/ 23 June 2000

Keeping the BC flag aloft

Jaspreet Kindra

As the Democratic Party flirts with the New National Party and the African National Congress espouses almost Thatcherite ideas, black consciousness parties and the Pan-Africanist Congress can safely claim to be the only ideological purists left in South Africa.

Last week the Socialist Party of Azania (Sopa), the Azanian People’s Organisation (Azapo) and the PAC announced they were considering a closer relationship that, they said, would consolidate the left ahead of the local government elections.

Their alliance could, however, already be in jeopardy because of new disagreements between their leaders over relations with other parties. “Which is unfortunate,” says historian Tom Lodge, who confesses a fondness for ideological purists such as Sopa leader Lybon Mabasa, a founder member of Azapo still fighting the socialist cause.

More than 20 years after Steve Biko spoke about blacks attaining the “envisaged self”, his followers are now reviving “black power” slogans and their Africanist stance, both of which the ANC now sometimes also flaunts.

PAC and Sopa leaders dismiss socialists within the ANC for betraying the African people’s aspirations by supporting the government’s macroeconomic policy. The fact that together these two parties managed to draw less than 1% of the total votes polled in the general elections last year does not deter them. They are claiming space as South Africa’s only true surviving socialists in the country, not “to win seats”, says PAC secretary general Thami ka Plaatjie.
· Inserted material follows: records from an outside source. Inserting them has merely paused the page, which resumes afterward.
-- ==== Sys2Proof/Laws/Cells.lean ====
section
/-! SUPPORT. The laws of sparse tables and of memory bytes over them: reading after writing, and the canonical form. -/

namespace Sys2Proof.Machine
open Sys2Proof

/-! ### Reading after writing -/

/-- Leaving out keys up to `k` changes no reading above `k`. -/
theorem cellGet_dropWhile {α : Type} (d : α) (k : Nat) : ∀ (c : Cells α) (j : Nat), k < j →
    cellGet d (c.dropWhile fun e => e.1 ≤ k) j = cellGet d c j
  | [], _, _ => rfl
  | (i, w) :: t, j, h => by
    rw [List.dropWhile_cons]
    by_cases hi : i ≤ k
    · simp only [hi, decide_true, if_true]
      rw [cellGet_dropWhile d k t j h]
      have h1 : ¬ j < i := by omega
      have h2 : ¬ j = i := by omega
      simp [cellGet, h1, h2]
    · simp [hi]
/-- A key at or below `k` reads as the default once keys up to `k` are left out. -/
theorem cellGet_dropWhile_le {α : Type} (d : α) (k : Nat) : ∀ (c : Cells α) (j : Nat), j ≤ k →
    cellGet d (c.dropWhile fun e => e.1 ≤ k) j = d
  | [], _, _ => rfl
  | (i, w) :: t, j, h => by
    rw [List.dropWhile_cons]
    by_cases hi : i ≤ k
    · simp only [hi, decide_true, if_true]
      exact cellGet_dropWhile_le d k t j h
    · have h1 : j < i := by omega
      simp [hi, cellGet, h1]
/-- What a key reads as after a key is set. -/
theorem cellGet_cellPut {α : Type} [DecidableEq α] (d v : α) (k j : Nat) : ∀ c : Cells α,
    cellGet d (cellPut d c k v) j = if j = k then v else cellGet d c j
  | [] => by
    by_cases hv : v = d
    · simp [cellPut, cellGet, hv]
    · by_cases h1 : j < k
      · have : j ≠ k := by omega
        simp [cellPut, cellGet, hv, h1, this]
      · simp [cellPut, cellGet, hv, h1]
  | (i, w) :: t => by
    have ih := cellGet_cellPut d v k j t
    unfold cellPut
    by_cases h1 : k < i
    · by_cases hv : v = d
      · by_cases h2 : j = k
        · subst h2; simp [h1, hv, cellGet]
        · simp [h1, hv, h2]
      · simp only [h1, hv, if_true, if_false, cellGet]
        by_cases h3 : j < k
        · have h4 : j ≠ k := by omega
          have h5 : j < i := by omega
          simp [h3, h4, h5]
        · simp [h3]
    · by_cases h2 : k = i
      · subst h2
        by_cases hv : v = d
        · simp only [hv, if_true, if_false, Nat.lt_irrefl]
          by_cases h4 : j = k
          · subst h4; simp [cellGet_dropWhile_le]
          · by_cases h5 : j < k
            · rw [cellGet_dropWhile_le d k t j (by omega)]
              simp [h4, cellGet, h5]
            · rw [cellGet_dropWhile d k t j (by omega)]
              simp [cellGet, h4, h5]
        · simp only [hv, if_true, if_false, Nat.lt_irrefl, cellGet]
          by_cases h3 : j < k
          · have h4 : j ≠ k := by omega
            simp [h3, h4]
          · by_cases h4 : j = k
            · simp [h4]
            · simp [h4]
      · simp only [h1, h2, if_false, cellGet, ih]
        by_cases h3 : j < i
        · have : j ≠ k := by omega
          simp [h3, this]
        · by_cases h4 : j = i
          · have : j ≠ k := by omega
            simp [h4]
            omega
          · simp [h3, h4]
/-- The key that was set reads as its value. -/
@[simp] theorem cellGet_cellPut_self {α : Type} [DecidableEq α] (d v : α) (k : Nat) (c : Cells α) :
    cellGet d (cellPut d c k v) k = v := by simp [cellGet_cellPut]
/-- Any other key reads as before. -/
theorem cellGet_cellPut_ne {α : Type} [DecidableEq α] (d v : α) (k j : Nat) (c : Cells α) (h : j ≠ k) :
    cellGet d (cellPut d c k v) j = cellGet d c j := by simp [cellGet_cellPut, h]

/-! ### The canonical form -/

/-- Nothing is left out of a table that lies above `k`. -/
theorem dropWhile_cellAbove {α : Type} (k : Nat) : ∀ t : Cells α, cellAbove k t = true → (t.dropWhile fun e => e.1 ≤ k) = t
  | [], _ => rfl
  | e :: r, h => by
    have h3 : ¬ e.1 ≤ k := by
      simp only [cellAbove, decide_eq_true_eq] at h
      omega
    simp [h3]
/-- A table above a bound lies above a lower one. -/
theorem cellAbove_mono {α : Type} (a b : Nat) (h : a ≤ b) : ∀ t : Cells α, cellAbove b t = true → cellAbove a t = true
  | [], _ => rfl
  | e :: r, hb => by
    simp only [cellAbove, decide_eq_true_eq] at hb ⊢
    omega
/-- Setting a key above a bound keeps every key above it. -/
theorem cellAbove_cellPut {α : Type} [DecidableEq α] (d v : α) (k b : Nat) (h : b < k) : ∀ c : Cells α,
    cellWf d c = true → cellAbove b c = true → cellAbove b (cellPut d c k v) = true
  | [], _, _ => by by_cases hv : v = d <;> simp [cellPut, cellAbove, hv, h]
  | (i, w) :: t, hw, ha => by
    simp only [cellWf, Bool.and_eq_true, cellAbove, decide_eq_true_eq] at hw ha
    unfold cellPut
    by_cases h1 : k < i
    · by_cases hv : v = d <;> simp [h1, hv, cellAbove, ha, h]
    · by_cases h2 : k = i
      · subst h2
        by_cases hv : v = d
        · simp only [hv, if_true, Nat.lt_irrefl, if_false, dropWhile_cellAbove k t hw.1.2]
          exact cellAbove_mono b k (by omega) t hw.1.2
        · simp [hv, cellAbove, h]
      · simp [h1, h2, cellAbove, ha]
/-- Setting a key keeps the canonical form. -/
theorem cellWf_cellPut {α : Type} [DecidableEq α] (d v : α) (k : Nat) : ∀ c : Cells α,
    cellWf d c = true → cellWf d (cellPut d c k v) = true
  | [], _ => by by_cases hv : v = d <;> simp [cellPut, cellWf, cellAbove, hv]
  | (i, w) :: t, h => by
    have h0 := h
    simp only [cellWf, Bool.and_eq_true, bne_iff_ne, ne_eq] at h
    obtain ⟨⟨hw, ha⟩, ht⟩ := h
    unfold cellPut
    by_cases h1 : k < i
    · by_cases hv : v = d
      · simpa [h1, hv] using h0
      · simp only [h1, hv, if_true, if_false, cellWf, Bool.and_eq_true, bne_iff_ne, ne_eq, not_false_eq_true, true_and]
        exact ⟨by simpa [cellAbove] using h1, ⟨hw, ha⟩, ht⟩
    · by_cases h2 : k = i
      · subst h2
        by_cases hv : v = d
        · simp only [hv, if_true, Nat.lt_irrefl, if_false, dropWhile_cellAbove k t ha, ht]
        · simp only [hv, if_true, if_false, Nat.lt_irrefl, cellWf, Bool.and_eq_true, bne_iff_ne, ne_eq, not_false_eq_true, true_and]
          exact ⟨ha, ht⟩
      · simp only [h1, h2, if_false, cellWf, Bool.and_eq_true, bne_iff_ne, ne_eq]
        exact ⟨⟨hw, cellAbove_cellPut d v k i (by omega) t ht ha⟩, cellWf_cellPut d v k t ht⟩
/-- Leaving out entries of a canonical table, by their keys and values, leaves a canonical table. -/
theorem cellWf_filter {α : Type} [DecidableEq α] (d : α) (p : Nat × α → Bool) : ∀ c : Cells α,
    cellWf d c = true → cellWf d (c.filter p) = true ∧ ∀ b, cellAbove b c = true → cellAbove b (c.filter p) = true
  | [], _ => by simp [cellWf]
  | (i, w) :: t, h => by
    simp only [cellWf, Bool.and_eq_true, bne_iff_ne, ne_eq] at h
    obtain ⟨⟨hw, ha⟩, ht⟩ := h
    obtain ⟨h1, h2⟩ := cellWf_filter d p t ht
    by_cases hp : p (i, w) = true
    · rw [List.filter_cons_of_pos hp]
      refine ⟨?_, fun b hb => hb⟩
      simp only [cellWf, Bool.and_eq_true, bne_iff_ne, ne_eq]
      exact ⟨⟨hw, h2 i ha⟩, h1⟩
    · rw [List.filter_cons_of_neg hp]
      refine ⟨h1, fun b hb => h2 b ?_⟩
      simp only [cellAbove, decide_eq_true_eq] at hb
      exact cellAbove_mono b i (by omega) t ha

/-! ### Memory -/

/-- What a byte reads as after a byte is written. -/
theorem Memory.byte_setByte (m : Memory) (a b : Nat) (v : Byte) :
    Memory.byte (Memory.setByte m a v) b = if b = a then v else Memory.byte m b := cellGet_cellPut 0#8 v a b m
/-- Writing a byte keeps the canonical form. -/
theorem Memory.wf_setByte (m : Memory) (a : Nat) (v : Byte) (h : Memory.wf m = true) : Memory.wf (Memory.setByte m a v) = true :=
  cellWf_cellPut 0#8 v a m h
/-- A little-endian write keeps the canonical form. -/
theorem Memory.wf_write : ∀ (n : Nat) (m : Memory) (a v : Nat), Memory.wf m = true → Memory.wf (Memory.write m a n v) = true
  | 0, _, _, _, h => h
  | n + 1, m, a, v, h => Memory.wf_write n _ (a + 1) (v / 256) (Memory.wf_setByte m a _ h)
/-- A write of bytes keeps the canonical form. -/
theorem Memory.wf_writeBytes : ∀ (l : List Byte) (m : Memory) (a : Nat), Memory.wf m = true → Memory.wf (Memory.writeBytes m a l) = true
  | [], _, _, h => h
  | b :: t, m, a, h => Memory.wf_writeBytes t _ (a + 1) (Memory.wf_setByte m a b h)
/-- A byte outside those written reads as before. -/
theorem Memory.byte_writeBytes_out : ∀ (l : List Byte) (m : Memory) (a b : Nat), b < a ∨ a + l.length ≤ b →
    Memory.byte (Memory.writeBytes m a l) b = Memory.byte m b
  | [], _, _, _, _ => rfl
  | v :: t, m, a, b, h => by
    have h2 : b < a + 1 ∨ a + 1 + t.length ≤ b := by simp only [List.length_cons] at h; omega
    have h3 : b ≠ a := by simp only [List.length_cons] at h; omega
    rw [Memory.writeBytes, Memory.byte_writeBytes_out t _ (a + 1) b h2, Memory.byte_setByte, if_neg h3]
/-- A byte that is written reads as its value. -/
theorem Memory.byte_writeBytes_in : ∀ (l : List Byte) (m : Memory) (a i : Nat) (h : i < l.length),
    Memory.byte (Memory.writeBytes m a l) (a + i) = l[i]
  | v :: t, m, a, 0, _ => by
    rw [Memory.writeBytes, Memory.byte_writeBytes_out t _ (a + 1) (a + 0) (by omega), Memory.byte_setByte]
    simp
  | v :: t, m, a, i + 1, h => by
    have h2 : i < t.length := by simpa using h
    have := Memory.byte_writeBytes_in t (Memory.setByte m a v) (a + 1) i h2
    rw [Memory.writeBytes, show a + (i + 1) = a + 1 + i by omega, this]
    simp

end Sys2Proof.Machine
end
Biko’s former associate, Strini Moodley, says theirs is an “essential value system taking into account African history, the African struggle for freedom and equitable sharing of democracy – which is contrary to the ANC’s belief”. Democracy and capitalism are incompatible, he argues.

Lodge says the ANC has drawn on notions of African identity and black leadership, more readily associated with black consciousness and the PAC. And, by doing so, the ANC has made room within its fold for those who might otherwise have found a home in the PAC, Azapo or Sopa.

Sopa secretary general Monwabisi Duna says the ANC has “bastardised” their ideology, resulting in the creation of a middle class and not the upliftment of the black majority.

Azapo president Mosibudi Mangena welcomes the ANC taking up the Africanist cause. Mabasa, however, says the party can “talk our talk but it will be judged on how it acts upon it”.

Moodley says it is “logically incorrect” to state the ANC has hijacked their ideology. The Black Consciousness Movement grew as a consequence of the banning of the ANC and the PAC in 1960; there are elements that are common to all three movements.

According to ka Plaatjie, who was off to Zimbabwe to campaign for Zimbabwe’s Zanu- PF this week, the PAC and the two black consciousness parties are staging a comeback after most of their supporters boycotted the elections in 1994 because the ANC’s conciliatory stance was considered a sell-out.

Lodge says infighting, lack of organisational structures and weak leadership within the PAC has undermined the party’s drawing power.

Azapo was formed in 1978, following the banning of black consciousness organisations. It withdrew from the Kempton Park agreement in 1994, believing it had endorsed white supremacy.

Sopa came into being two years ago, after Mabasa left Azapo. The reason for the dissent was Azapo’s support of the ANC government and the latter’s attempts to foster a “patriotic bourgeoisie”. Sopa signed a memorandum of understanding with its “mother” party earlier this year on the basis that both still had a battle on their hands against “neo-colonialism and racism”.

But the honeymoon could be short-lived as Mangena, Azapo’s only representative in Parliament, this week reiterated his commitment to working with all black parties – the ANC, PAC and even the Inkatha Freedom Party – on a common platform.

“Constant splintering” arising more out of personality clashes than ideological ones has been a chronic problem with the Sopa-Azapo alliance, says Lodge.

Lodge says that there is room for a party to the left of the ANC, but that ideology does not produce election victories in the new South Africa. Lodge predicts the PAC will be slowly absorbed into the ANC.

Which would leave Sopa and Azapo – without their alliance – to take on the ANC juggernaut, and keep their ideological flag aloft.